*** Block opens ***

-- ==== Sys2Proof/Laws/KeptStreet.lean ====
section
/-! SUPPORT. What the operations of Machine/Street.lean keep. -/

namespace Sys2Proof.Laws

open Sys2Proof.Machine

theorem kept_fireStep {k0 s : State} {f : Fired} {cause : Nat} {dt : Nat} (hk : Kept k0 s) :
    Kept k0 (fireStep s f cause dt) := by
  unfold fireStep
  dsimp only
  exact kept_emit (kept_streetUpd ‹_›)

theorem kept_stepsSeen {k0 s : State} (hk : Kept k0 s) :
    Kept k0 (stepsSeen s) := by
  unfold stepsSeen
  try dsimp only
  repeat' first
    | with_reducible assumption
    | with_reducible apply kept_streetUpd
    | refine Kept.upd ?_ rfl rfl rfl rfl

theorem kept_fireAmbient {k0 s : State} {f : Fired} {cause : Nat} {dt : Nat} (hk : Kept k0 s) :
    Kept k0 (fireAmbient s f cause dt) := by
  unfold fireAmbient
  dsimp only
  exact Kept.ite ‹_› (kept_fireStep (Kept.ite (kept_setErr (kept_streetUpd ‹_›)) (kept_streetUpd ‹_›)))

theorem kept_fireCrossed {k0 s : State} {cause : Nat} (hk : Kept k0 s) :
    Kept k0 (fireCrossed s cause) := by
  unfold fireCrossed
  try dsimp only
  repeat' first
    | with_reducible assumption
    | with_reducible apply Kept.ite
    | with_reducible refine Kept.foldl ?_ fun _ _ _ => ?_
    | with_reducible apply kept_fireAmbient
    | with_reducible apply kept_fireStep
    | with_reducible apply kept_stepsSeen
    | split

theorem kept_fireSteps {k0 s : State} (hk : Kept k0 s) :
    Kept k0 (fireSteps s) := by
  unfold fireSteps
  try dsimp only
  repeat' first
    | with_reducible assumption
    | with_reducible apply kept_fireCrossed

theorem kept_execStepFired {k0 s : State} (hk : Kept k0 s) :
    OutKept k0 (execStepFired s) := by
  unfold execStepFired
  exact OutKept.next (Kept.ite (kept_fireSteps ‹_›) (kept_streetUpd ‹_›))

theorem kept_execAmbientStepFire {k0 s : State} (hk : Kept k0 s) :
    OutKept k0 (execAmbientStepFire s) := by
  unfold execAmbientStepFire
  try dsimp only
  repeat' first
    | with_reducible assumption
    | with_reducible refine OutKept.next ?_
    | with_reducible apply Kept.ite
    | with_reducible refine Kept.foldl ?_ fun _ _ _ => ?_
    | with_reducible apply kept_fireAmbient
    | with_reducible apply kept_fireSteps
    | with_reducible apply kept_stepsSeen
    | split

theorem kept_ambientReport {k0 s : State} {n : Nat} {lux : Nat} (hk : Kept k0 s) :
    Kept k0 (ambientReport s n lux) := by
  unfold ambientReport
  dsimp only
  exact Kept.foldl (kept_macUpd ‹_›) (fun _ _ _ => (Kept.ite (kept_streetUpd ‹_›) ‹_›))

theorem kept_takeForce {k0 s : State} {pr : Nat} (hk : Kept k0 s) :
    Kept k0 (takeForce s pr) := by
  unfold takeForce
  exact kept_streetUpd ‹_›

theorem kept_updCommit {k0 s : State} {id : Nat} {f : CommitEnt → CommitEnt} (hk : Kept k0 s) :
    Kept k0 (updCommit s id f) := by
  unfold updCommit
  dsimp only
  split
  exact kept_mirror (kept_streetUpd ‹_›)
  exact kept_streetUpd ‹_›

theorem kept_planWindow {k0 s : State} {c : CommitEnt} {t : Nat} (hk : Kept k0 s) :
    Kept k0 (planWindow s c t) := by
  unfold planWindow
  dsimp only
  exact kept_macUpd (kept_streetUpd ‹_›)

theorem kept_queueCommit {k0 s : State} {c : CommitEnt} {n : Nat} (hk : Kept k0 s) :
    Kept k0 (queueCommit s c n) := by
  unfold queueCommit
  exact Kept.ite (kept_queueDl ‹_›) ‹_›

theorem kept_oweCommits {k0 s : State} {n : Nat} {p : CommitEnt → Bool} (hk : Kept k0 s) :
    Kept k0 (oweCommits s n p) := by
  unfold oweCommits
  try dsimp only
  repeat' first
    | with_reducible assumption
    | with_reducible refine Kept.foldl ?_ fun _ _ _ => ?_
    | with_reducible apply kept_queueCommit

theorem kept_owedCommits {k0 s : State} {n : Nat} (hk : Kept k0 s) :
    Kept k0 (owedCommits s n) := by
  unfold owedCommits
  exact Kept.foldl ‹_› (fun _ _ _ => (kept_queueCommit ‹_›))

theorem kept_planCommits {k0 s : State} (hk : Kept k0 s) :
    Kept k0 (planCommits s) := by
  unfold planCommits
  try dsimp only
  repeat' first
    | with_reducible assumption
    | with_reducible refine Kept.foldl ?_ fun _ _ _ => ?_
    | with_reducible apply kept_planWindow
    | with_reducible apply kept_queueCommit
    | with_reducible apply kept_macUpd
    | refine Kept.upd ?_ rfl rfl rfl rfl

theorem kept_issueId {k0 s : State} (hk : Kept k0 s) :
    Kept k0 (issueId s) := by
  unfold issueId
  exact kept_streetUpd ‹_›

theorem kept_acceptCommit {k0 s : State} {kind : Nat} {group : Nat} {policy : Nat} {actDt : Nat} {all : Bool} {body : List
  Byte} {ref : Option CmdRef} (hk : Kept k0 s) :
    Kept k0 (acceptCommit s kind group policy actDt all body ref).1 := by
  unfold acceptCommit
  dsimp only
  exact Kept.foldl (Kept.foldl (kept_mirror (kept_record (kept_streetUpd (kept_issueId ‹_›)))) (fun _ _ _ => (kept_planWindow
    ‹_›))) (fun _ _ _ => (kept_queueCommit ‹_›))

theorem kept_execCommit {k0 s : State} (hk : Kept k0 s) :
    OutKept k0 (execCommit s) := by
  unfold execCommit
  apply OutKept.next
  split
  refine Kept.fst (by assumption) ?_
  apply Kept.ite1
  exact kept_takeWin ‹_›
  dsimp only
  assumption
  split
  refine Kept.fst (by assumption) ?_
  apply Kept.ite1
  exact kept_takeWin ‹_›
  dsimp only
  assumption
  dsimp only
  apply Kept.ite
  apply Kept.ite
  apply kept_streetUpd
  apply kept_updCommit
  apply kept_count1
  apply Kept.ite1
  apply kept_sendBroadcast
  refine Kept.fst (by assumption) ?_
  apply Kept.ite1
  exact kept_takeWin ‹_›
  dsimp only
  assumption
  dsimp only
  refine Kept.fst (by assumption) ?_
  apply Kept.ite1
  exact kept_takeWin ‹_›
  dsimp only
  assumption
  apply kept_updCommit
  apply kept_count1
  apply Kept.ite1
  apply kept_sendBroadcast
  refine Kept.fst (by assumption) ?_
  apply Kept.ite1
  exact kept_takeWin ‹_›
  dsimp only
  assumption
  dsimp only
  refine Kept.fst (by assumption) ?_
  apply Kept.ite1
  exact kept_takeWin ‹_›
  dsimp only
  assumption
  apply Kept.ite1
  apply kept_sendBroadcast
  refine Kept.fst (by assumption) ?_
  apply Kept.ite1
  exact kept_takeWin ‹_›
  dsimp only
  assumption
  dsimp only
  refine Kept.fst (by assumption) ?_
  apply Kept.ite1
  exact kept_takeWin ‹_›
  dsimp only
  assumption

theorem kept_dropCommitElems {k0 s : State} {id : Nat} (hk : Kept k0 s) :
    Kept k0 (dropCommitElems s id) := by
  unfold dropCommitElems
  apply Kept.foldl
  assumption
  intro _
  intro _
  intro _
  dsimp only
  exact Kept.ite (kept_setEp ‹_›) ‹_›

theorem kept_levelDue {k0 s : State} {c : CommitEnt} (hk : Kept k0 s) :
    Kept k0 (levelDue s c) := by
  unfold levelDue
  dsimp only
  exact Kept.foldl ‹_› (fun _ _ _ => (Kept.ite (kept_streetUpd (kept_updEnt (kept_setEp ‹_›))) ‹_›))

*** Block closes ***

Problem to solve: Output should match, line for line, the stretch of the material above from the line holding "exact OutKept.next (Kept.ite" through the line holding "exact Kept.ite (kept_queueDl ‹_›) ‹_›".

Solved problem:
  exact OutKept.next (Kept.ite (kept_fireSteps ‹_›) (kept_streetUpd ‹_›))

theorem kept_execAmbientStepFire {k0 s : State} (hk : Kept k0 s) :
    OutKept k0 (execAmbientStepFire s) := by
  unfold execAmbientStepFire
  try dsimp only
  repeat' first
    | with_reducible assumption
    | with_reducible refine OutKept.next ?_
    | with_reducible apply Kept.ite
    | with_reducible refine Kept.foldl ?_ fun _ _ _ => ?_
    | with_reducible apply kept_fireAmbient
    | with_reducible apply kept_fireSteps
    | with_reducible apply kept_stepsSeen
    | split

theorem kept_ambientReport {k0 s : State} {n : Nat} {lux : Nat} (hk : Kept k0 s) :
    Kept k0 (ambientReport s n lux) := by
  unfold ambientReport
  dsimp only
  exact Kept.foldl (kept_macUpd ‹_›) (fun _ _ _ => (Kept.ite (kept_streetUpd ‹_›) ‹_›))

theorem kept_takeForce {k0 s : State} {pr : Nat} (hk : Kept k0 s) :
    Kept k0 (takeForce s pr) := by
  unfold takeForce
  exact kept_streetUpd ‹_›

theorem kept_updCommit {k0 s : State} {id : Nat} {f : CommitEnt → CommitEnt} (hk : Kept k0 s) :
    Kept k0 (updCommit s id f) := by
  unfold updCommit
  dsimp only
  split
  exact kept_mirror (kept_streetUpd ‹_›)
  exact kept_streetUpd ‹_›

theorem kept_planWindow {k0 s : State} {c : CommitEnt} {t : Nat} (hk : Kept k0 s) :
    Kept k0 (planWindow s c t) := by
  unfold planWindow
  dsimp only
  exact kept_macUpd (kept_streetUpd ‹_›)

theorem kept_queueCommit {k0 s : State} {c : CommitEnt} {n : Nat} (hk : Kept k0 s) :
    Kept k0 (queueCommit s c n) := by
  unfold queueCommit
  exact Kept.ite (kept_queueDl ‹_›) ‹_›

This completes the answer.